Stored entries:
-- ==== Sys2Proof/Machine/Transmit.lean ====
section
/-! DEFINITION. TRANSMIT and its other name WRITE (spec 41 R95 to R112): the whole algorithm of rule R103. -/

namespace Sys2Proof.Machine

/-- Step 1 on the resolved line: floating output, low, settle (41 R96, R97). -/
def State.configure (s : State) (l : Nat) : State :=
  ((((s.selectLine l).pinMode l).pinWrite l false).startSettle).endSettle

/-- The transmit copy is written byte by byte; BYTE_IDX ends at the last byte scaled (41 R98, 10 R16). -/
def State.storeCopy (s : State) (n : Len) (bytes : List Byte) : State :=
  { s with txc := Memory.ofBytes (scaleAll s.bright s.draws bytes).1, txcLen := n,
           draws := (scaleAll s.bright s.draws bytes).2,
           byteIdx := if n = 0#32 then s.byteIdx else n - 1#32 }

/-- Step 2: ask for storage, then scale ARGBUF into TXC (41 R98). -/
def withCopy (n : Len) (s : State) (k : State → Res) : Res :=
  if s.txOK n.toNat then readPayload n s.asked fun bytes => k (s.asked.storeCopy n bytes)
  else .next (raise .eAlloc s.asked)

/-- One bit of SHREG picks the symbol (41 R100, 30 R69). -/
def sendBit (j : BitVec 3) (s : State) : State :=
  emitSymbol (s.shreg.getLsbD j.toNat) (s.setBit j)

/-- SHREG <- TXC[k], then its bits, 7 down to 0 (41 R100). -/
def sendByte (k : Nat) (v : Byte) (s : State) : State :=
  [7#3, 6#3, 5#3, 4#3, 3#3, 2#3, 1#3, 0#3].foldl (fun t j => sendBit j t)
    (s.loadByte (BitVec.ofNat 32 k) v)

/-- The bytes in ascending index (41 R100). -/
def sendBytes : List Byte → Nat → State → State
  | [], _, s => s
  | v :: vs, k, s => sendBytes vs (k + 1) (sendByte k v s)

/-- Step 4, the Bit Encoder: the bytes of TXC (41 R100). -/
def sendCopy (s : State) : Res := readBytes .txc s.txc s.txcLen.toNat fun bytes => .next (sendBytes bytes 0 s)

/-- Step 6: the echo is TXC (41 R102). -/
def echo (s : State) : Res :=
  readBytes .txc s.txc s.txcLen.toNat fun bytes => .next (respond .ok false s.txcLen bytes s)

/-- The copy is destroyed (41 R102, R103). -/
def State.dropCopy (s : State) : State := { s with txc := [], txcLen := 0#32 }

/-- Steps 3 to 6 (41 R99 to R102). -/
def sendAndEcho (s : State) : Res :=
  andThen (sendCopy s.lock) fun t => andThen (echo t.unlock) fun u => .next u.dropCopy

/-- The whole algorithm (41 R103). -/
def transmitBuffer (pin : Pin) (n : Len) (s : State) : Res :=
  match s.pinLine pin with
  | none => .next (raise .ePin s)
  | some l => withCopy n (s.configure l) sendAndEcho

/-- TRANSMIT (41 R95, R103). -/
def execTransmit (pin : Pin) (n : Len) (s : State) : Res := transmitBuffer pin n s

/-- WRITE, another name of TRANSMIT (30 R72). -/
def execWrite (pin : Pin) (n : Len) (s : State) : Res := transmitBuffer pin n s

end Sys2Proof.Machine
end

Exercise goal: Which lines in the records above include the word "sendBit"? Copy them out.

Response to this exercise:
def sendBit (j : BitVec 3) (s : State) : State :=
  [7#3, 6#3, 5#3, 4#3, 3#3, 2#3, 1#3, 0#3].foldl (fun t j => sendBit j t)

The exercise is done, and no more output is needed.